→ **ACTIVITY**
Your task is to copy the stretch of lines in the records below that begins with the line containing "toLe 8 g.polSerial" and ends with the line containing "from NVMe -/", exactly as written, with nothing added.

→ **SUPPLIED DATA**
************

-- ==== Sys2Proof/Machine/Features.lean ====
section
/-! DEFINITION. Set Features, Get Features and Identify (R10, R12, R38, R39, R55 to R58, R155, R204, R226, R234, R277, R280 to R282, R448, R506). -/

namespace Sys2Proof.Machine

/-! ## Staged settings -/

/-- EPOCH_LENGTH (R39): staged and committed under R38; it cannot be saved. -/
def execEpochLength (c : Cmd) (s : State) : Out :=
  mgrFeature c s (fun s =>
    if saveBit c then s.refuse c .notSaveable
    else s.check c (dw11 c / 2 ^ 14 = 0) (fun s => s.stageFor c.id [(stEpochLen, dw11 c)] .plain))
/-- REBUILD_SHARE (R38, R234). -/
def execRebuildShare (c : Cmd) (s : State) : Out :=
  mgrFeature c s (fun s => s.check c (dw11 c / 2 ^ 7 = 0) (fun s => s.stageFor c.id [(stRebuildShare, dw11 c)] .plain))

/-! ## Member timers (R226) -/

/-- MEMBER_TIMERS: the values hold from now on, and the slow-ratio windows start again. -/
def execMemberTimers (c : Cmd) (s : State) : Out :=
  mgrFeature c s (fun s =>
    let slow := dw11 c % 65536
    let fail := field (dw11 c) 31 16
    let pct := dw12 c % 256
    s.check c (dw12 c / 256 = 0 && 2 ≤ slow && slow ≤ 1000 && 5 ≤ fail && fail ≤ 600 && 1 ≤ pct && pct ≤ 50 && slow ≤ 10 * fail) (fun s =>
      let s : State := { s with media.tSlow := slow, media.tFail := fail, media.slowPct := pct }
      let s : State := if saveBit c then { s with fw.sets.timers := some (slow, fail, pct) } else s
      let s := s.each (s.slots.map (fun e => e.1)) (fun s n => s.modSlot n (fun x => { x with win := [], fastCount := 0, slowCount := 0 }))
      s.post c.id .success))

/-! ## Write path policy (R155) -/

/-- Whether a Dword 11 is a policy. -/
def policyOk (v : Nat) : Bool :=
  field v 31 24 = 0 && field v 7 2 = 0 && 1 ≤ field v 23 16 && field v 23 16 ≤ 100 && 1 ≤ field v 15 8 && field v 15 8 ≤ 32 && v % 4 ≤ 2
/-- The namespace of C6h: attached to the controller, or a status. -/
def State.policyNs (s : State) (c : Cmd) : Except Status Ns :=
  match s.ns? (s.localNs c).nsid with
  | none => .error .invalidNs
  | some x =>
    if s.attachedTo x c.id.ctrl then .ok x
    else if s.isManager c.id.ctrl = false ∧ x.tenant ≠ (s.ctrl c.id.ctrl).tenant then .error .invalidOpcode
    else .error .invalidNs
/-- WRITE_PATH_POLICY (R155). -/
def execWritePathPolicy (c : Cmd) (s : State) : Out :=
  adminCmd false c s (fun s => s.check c (policyOk (dw11 c)) (fun s =>
    if c.nsid = 0xFFFFFFFF then
      ({ s with media.nss := s.media.nss.map (fun x => if s.attachedTo x c.id.ctrl then { x with policy := dw11 c } else x) } : State).post c.id .success
    else match s.policyNs c with
      | .error st => s.refuse c st
      | .ok x => (s.modNs x.nsx (fun y => { y with policy := dw11 c })).post c.id .success))

/-! ## Cartridge admission policy (R55 to R58) -/

/-- Step 1 of R56. -/
def admissionOk (len : Nat) (b : List Byte) : Bool :=
  let ni := leAt b 10 2
  let nd := leAt b 12 2
  len = 16 + 32 * ni + 16 * nd + 96 && ni ≤ 16 && nd ≤ 256 && leAt b 8 1 ≤ 3 && leAt b 9 1 ≤ 1 && zeroBytes b 14 15
/-- The policy takes effect, and slots rejected under the old one are powered again (R57). -/
def State.takePolicy (s : State) (b : List Byte) : State :=
  let ni := leAt b 10 2
  let nd := leAt b 12 2
  let s : State := { s with
    gbk.polSerial := leAt b 0 8
    gbk.polClass := leAt b 8 1
    gbk.polFlags := leAt b 9 1
    gbk.polIssuers := (List.range ni).map (fun i => leAt b (16 + 32 * i) 32)
    gbk.polDeny := (List.range nd).map (fun i => leAt b (16 + 32 * ni + 16 * i) 16)
    gbk.polSig := leAt b (16 + 32 * ni + 16 * nd) 96 }
  let s := s.log 0x0310 [0xFF, s.gbk.polSerial, s.gbk.polClass]
  s.each ((s.slots.filter (fun e => e.2.st = .rejected && (e.2.reason = 2 || e.2.reason = 3))).map (fun e => e.1)) (fun s n => s.askPower n)
/-- Whether the owner key verifies the policy's signature: over SHA-384 of the bytes before it, followed by the unit ID (R55). -/
def State.policySigned (s : State) (len : Nat) (b : List Byte) : Bool :=
  s.gbk.ownerKey.any (fun k =>
    Config.ownerSigOk k (Config.sha384 (b.take (len - 96) ++ toLe 16 Config.unitId.toNat)) ((b.drop (len - 96)).take 96))
/-- CARTRIDGE_ADMISSION_POLICY (R55, R56): the buffer is the structure of R55, its `SIGNATURE` given apart where the command does not hold it. -/
def execCartridgeAdmissionPolicy (c : Cmd) (sig : List Byte) (s : State) : Out :=
  let b := c.buf ++ sig
  mgrFeature c s (fun s =>
    if admissionOk (dw11 c % 65536) b = false ∨ field (dw11 c) 31 16 ≠ 0 ∨ field (dw10 c) 31 8 ≠ 0 then s.refuse c .invalidField
    else if s.policySigned (dw11 c % 65536) b = false then s.refuse c (.vendor 0x87)
    else if leAt b 0 8 ≤ s.gbk.polSerial then s.refuse c (.vendor 0x87)
    else (s.takePolicy b).post c.id .success)
/-- The policy structure in force (R58). -/
def State.policyBytes (s : State) : List Byte :=
  let g := s.gbk
  toLe 8 g.polSerial ++ toLe 1 g.polClass ++ toLe 1 g.polFlags ++ toLe 2 g.polIssuers.length ++ toLe 2 g.polDeny.length ++ toLe 2 0
    ++ g.polIssuers.flatMap (toLe 32) ++ g.polDeny.flatMap (toLe 16) ++ toLe 96 g.polSig

/-! ## Standard features: numbers and places PRESUMED from NVMe -/

/-- Standard features held as their Dword 11: Arbitration, Error Recovery, Number of Queues, Interrupt Coalescing and Configuration, Write Atomicity, Asynchronous Event Configuration, Keep Alive Timer. -/
def plainFids : List Nat := [0x01, 0x05, 0x07, 0x08, 0x09, 0x0A, 0x0B, 0x0F]
/-- The key of a Temperature Threshold: over, or under (R507). -/
def tempKey (v : Nat) : Nat := if field v 21 20 = 1 then 0x104 else 0x04
/-- Set a standard feature. -/
def State.setStd (s : State) (c : Cmd) (fid : Nat) : State :=
  let put := fun (k v : Nat) => s.modCtrl c.id.ctrl (fun x => { x with feats := x.feats.put zeroCell k (v + 1) })
  if fid = 0x04 then
    s.check c (field (dw11 c) 21 20 ≤ 1 && (field (dw11 c) 19 16 = 0 || field (dw11 c) 19 16 = 15)) (fun _ => (put (tempKey (dw11 c)) (dw11 c % 65536)).post c.id .success)
  else if fid = 0x07 then
    let got := s.freeVal % 2 ^ 32
    ((put fid (dw11 c)).took).post c.id .success got
  else if plainFids.contains fid then (put fid (dw11 c)).post c.id .success
  else s.refuse c .invalidField
/-- SET_FEATURES (R277, R280): a feature with a command of its own is set by it. -/
def execSetFeatures (c : Cmd) (s : State) : Out :=
  match dw10 c % 256 with
  | 0x02 => execPowerManagement c s
  | 0x0E => execTimestamp c s
  | 0xC0 => execTenantQos c s
  | 0xC1 => execRoomKey c s
  | 0xC2 => execFirmwareConfirm c s
  | 0xC3 => execEpochLength c s
  | 0xC4 => execRebuildShare c s
  | 0xC5 => execMemberTimers c s
  | 0xC6 => execWritePathPolicy c s
  | 0xC7 => execCartridgeAdmissionPolicy c [] s
  | fid => adminCmd false c s (fun s => s.setStd c fid)

/-! ## Get Features -/

/-- What a feature returns: Dwords 0 and 1 now, by default and as saved, and data; or a status. -/
structure FeatVal where
  cur : Nat × Nat
  dflt : Nat × Nat := (0, 0)
  saved : Option (Nat × Nat) := none
  /-- Saveable bit 0, per namespace bit 1, changeable bit 2. -/
  caps : Nat := 4
  data : List Byte := []
  deriving DecidableEq, Repr
/-- The Timestamp of a controller: the calendar for the Manager's, its own offset for another (R463). -/
def State.timestamp (s : State) (id : Nat) : List Byte :=
  let k := s.ctrl id
  if s.isManager id ∨ k.tsSet = false then toLe 6 s.calMs ++ toLe 1 s.calAttr ++ [0]
  else toLe 6 ((s.gbk.uptime + k.tsOff) % 2 ^ 48) ++ toLe 1 2 ++ [0]
/-- A feature of a controller (R39, R58, R155, R226, R234, R322, R441, R448, R449, R463). -/
def State.featVal (s : State) (c : Cmd) (fid : Nat) : Except Status FeatVal :=
  let k := s.ctrl c.id.ctrl
  let mgr := s.isManager c.id.ctrl
  if fid = 0x02 then .ok { cur := (k.ps, 0) }
  else if fid = 0x04 then
    let d := if tempKey (dw11 c) = 0x04 then 368 else 0
    .ok { cur := (k.feat (tempKey (dw11 c)) d, 0), dflt := (d, 0) }
  else if fid = 0x0E then .ok { cur := (0, 0), data := s.timestamp c.id.ctrl }
  else if plainFids.contains fid then .ok { cur := (k.feat fid 0, 0) }
  else if fid = 0xC6 then
    match s.policyNs c with
    | .error st => .error st
    | .ok x => .ok { cur := (x.policy, 0), dflt := (0x000A0200, 0), caps := 6 }
  else if mgr = false then .error .invalidField
  else if fid = 0xC0 then
    let t := dw11 c % 65536
    if t = 0 ∨ (s.tenant t).occupied = false then .error .invalidField
    else .ok { cur := (s.inf (stTenant t 288), s.inf (stTenant t 292)) }
  else if fid = 0xC1 then .ok { cur := (s.roomKeyValue, 0), dflt := (0xA08, 0), saved := s.fw.sets.roomKey.map (fun v => (v, 0)), caps := 5 }
  else if fid = 0xC2 then .ok { cur := (s.confirmValue, 0) }
  else if fid = 0xC3 then .ok { cur := (s.inf stEpochLen, 0), dflt := (100, 0) }
  else if fid = 0xC4 then .ok { cur := (s.inf stRebuildShare, 0), dflt := (25, 0) }
  else if fid = 0xC5 then
    .ok { cur := (at' s.media.tFail 16 + s.media.tSlow, s.media.slowPct), dflt := (at' 40 16 + 15, 5)
          saved := s.fw.sets.timers.map (fun t => (at' t.2.1 16 + t.1, t.2.2)), caps := 5 }
  else if fid = 0xC7 then .ok { cur := (0, 0), data := s.policyBytes, caps := 5 }
  else .error .invalidField
/-- GET_FEATURES (R280): SEL in Dword 10 [10:8] asks for the current, default or saved value, or for the capabilities. -/
def execGetFeatures (c : Cmd) (s : State) : Out :=
  adminCmd false c s (fun s =>
    match s.featVal c (dw10 c % 256) with
    | .error st => s.refuse c st
    | .ok v =>
      let sel := field (dw10 c) 10 8
      let r := if sel = 0 then v.cur else if sel = 1 then v.dflt else if sel = 2 then v.saved.getD v.dflt else (v.caps, 0)
      if sel > 3 then s.refuse c .invalidField else s.post c.id .success r.1 r.2 v.data)

/-! ## Identify: structure numbers and places PRESUMED from NVMe; the content the spec states -/

/-- The NQN of a controller's subsystem (R269). -/
def State.subNqn (s : State) (id : Nat) : Nat :=
  let k := s.ctrl id
  if k.kind = .discovery then discNqn else if k.tenant = 0 then mgrNqn else (s.tenant k.tenant).nqn
/-- Identify Controller (R10, R12, R281, R429, R431, R448, R507). -/
def State.idCtrl (s : State) (id : Nat) : List (Nat × Nat × Nat) :=
  let keyed := s.host.conns.any (fun x => x.ctrl = some id && x.rdma)
  let ps : Nat → Nat → Nat → Nat → Nat → List (Nat × Nat × Nat) := fun i mp flags en ex =>
    let o := 2048 + 32 * i
    [(o, 2, mp), (o + 3, 1, flags), (o + 4, 4, en), (o + 8, 4, ex)]
  [(77, 1, 9), (78, 2, id), (80, 4, 0x20000), (88, 4, 10000), (256, 2, 0x0E), (258, 1, 3), (259, 1, 15), (260, 1, 0x14), (262, 1, 255), (263, 1, 2),
   (265, 1, 0), (266, 2, 368), (268, 2, 378), (270, 2, 1), (319, 1, 16), (320, 2, 1), (512, 1, 0x66), (513, 1, 0x44), (516, 4, 4096), (520, 2, 0xCD),
   (522, 2, 0), (525, 1, 0), (526, 2, 511), (528, 2, 511), (532, 2, 0), (536, 4, if keyed then 5 else 1), (768, 256, s.subNqn id)]
   ++ ps 0 29000 0 0 0 ++ ps 1 0 2 110000 200000 ++ ps 2 0 2 110000 1600000
   ++ [(3072, 4, s.part.cap), (3076, 2, s.part.code), (3078, 1, 0x10), (3079, 1, 0), (3080, 16, Config.unitId.toNat)]
/-- The NSID by which a controller names a namespace. -/
def nsidFor (x : Ns) : Nat := if x.flags.testBit 1 then x.pool + 1 else x.nsid
/-- Identify Namespace (R160, R282). -/
def State.idNs (_s : State) (x : Ns) : List (Nat × Nat × Nat) :=
  [(0, 8, x.nsze), (8, 8, x.nsze), (25, 1, 3), (26, 1, x.lbaf + flag x.ext 4), (27, 1, 3), (28, 1, 0x1F), (29, 1, x.dps), (31, 1, 0), (33, 1, 0),
   (102, 2, x.pool + 1), (104, 16, x.nguid), (128, 4, at' 12 16), (132, 4, 8 + at' 12 16), (136, 4, 16 + at' 12 16), (140, 4, 64 + at' 12 16)]
/-- A page of numbers of `w` bytes. -/
def listPage (w : Nat) (l : List Nat) : List Byte := pageOf 4096 (l.mapIdx (fun i n => (w * i, w, n)))
/-- The namespaces attached to a controller, by its NSIDs, ascending. -/
def State.activeNs (s : State) (id : Nat) : List Nat :=
  ((s.media.nss.filter (fun x => s.attachedTo x id)).map nsidFor).mergeSort (· ≤ ·)
/-- Post 4,096 bytes of Identify data of which the spec states some fields; the others are free. -/
def State.idPage (s : State) (c : Cmd) (fs : List (Nat × Nat × Nat)) : State :=
  let base := toLe 4096 s.freeVal
  s.took.post c.id .success 0 0 (overlay base fs)
/-- The namespace an Identify names, where it is attached to the controller (`att`) or only allocated. -/
def State.idTarget (s : State) (c : Cmd) (att : Bool) : Option Ns :=
  match s.ns? (s.localNs c).nsid with
  | some x => if !att || s.attachedTo x c.id.ctrl then some x else none
  | none => none
/-- One Identify structure. -/
def State.identify' (s : State) (c : Cmd) (cns : Nat) : State :=
  let id := c.id.ctrl
  let mgr := s.isManager id
  let data := fun (b : List Byte) => s.post c.id .success 0 0 b
  let ns := fun (att : Bool) (f : Ns → State) =>
    if c.nsid = 0 ∨ (c.nsid > 4096 ∧ c.nsid ≠ 0xFFFFFFFF) then s.refuse c .invalidNs
    else match s.idTarget c att with
      | some x => f x
      | none => data (List.replicate 4096 0)
  if cns = 0x01 then s.idPage c (s.idCtrl id)
  else if (s.ctrl id).kind = .discovery then s.refuse c .invalidField
  else if cns = 0x00 then ns true (fun x => s.idPage c (s.idNs x))
  else if cns = 0x02 then data (listPage 4 (((s.activeNs id).filter (fun n => n > c.nsid)).take 1024))
  else if cns = 0x03 then ns true (fun x => data (pageOf 4096 [(0, 1, 2), (1, 1, 16), (4, 16, x.nguid)]))
  else if cns = 0x06 then s.idPage c [(0, 1, 9), (1, 1, 9)]
  else if cns = 0x08 then ns true (fun x => s.idPage c [(12, 2, x.pool + 1), (14, 1, flag ((s.pool x.pool).pstate = 2) 0)])
  else if cns = 0x13 then
    let l := (s.ctrlsOf (s.ctrl id).tenant).filter (fun k => k ≥ field (dw10 c) 31 16)
    data (listPage 2 (l.length :: l.take 2047))
  else if mgr = false then s.refuse c .invalidField
  else if cns = 0x10 then data (listPage 4 ((((s.media.nss.map Ns.nsid).mergeSort (· ≤ ·)).filter (fun n => n > c.nsid)).take 1024))
  else if cns = 0x11 then ns false (fun x => s.idPage c (s.idNs x))
  else if cns = 0x12 then ns false (fun x =>
    let l := (s.attachedCtrls x).filter (fun k => k ≥ field (dw10 c) 31 16)
    data (listPage 2 (l.length :: l.take 2047)))
  else if cns = 0x19 then
    let l := (s.poolIds.map (fun p => p + 1)).filter (fun g => g ≥ dw11 c % 65536)
    data (listPage 2 (l.length :: l))
  else s.refuse c .invalidField
/-- IDENTIFY (R281). -/
def execIdentify (c : Cmd) (s : State) : Out := adminCmd false c s (fun s => s.identify' c (dw10 c % 256))

end Sys2Proof.Machine
end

************

→ **TASK SOLUTION**
  toLe 8 g.polSerial ++ toLe 1 g.polClass ++ toLe 1 g.polFlags ++ toLe 2 g.polIssuers.length ++ toLe 2 g.polDeny.length ++ toLe 2 0
    ++ g.polIssuers.flatMap (toLe 32) ++ g.polDeny.flatMap (toLe 16) ++ toLe 96 g.polSig

/-! ## Standard features: numbers and places PRESUMED from NVMe -/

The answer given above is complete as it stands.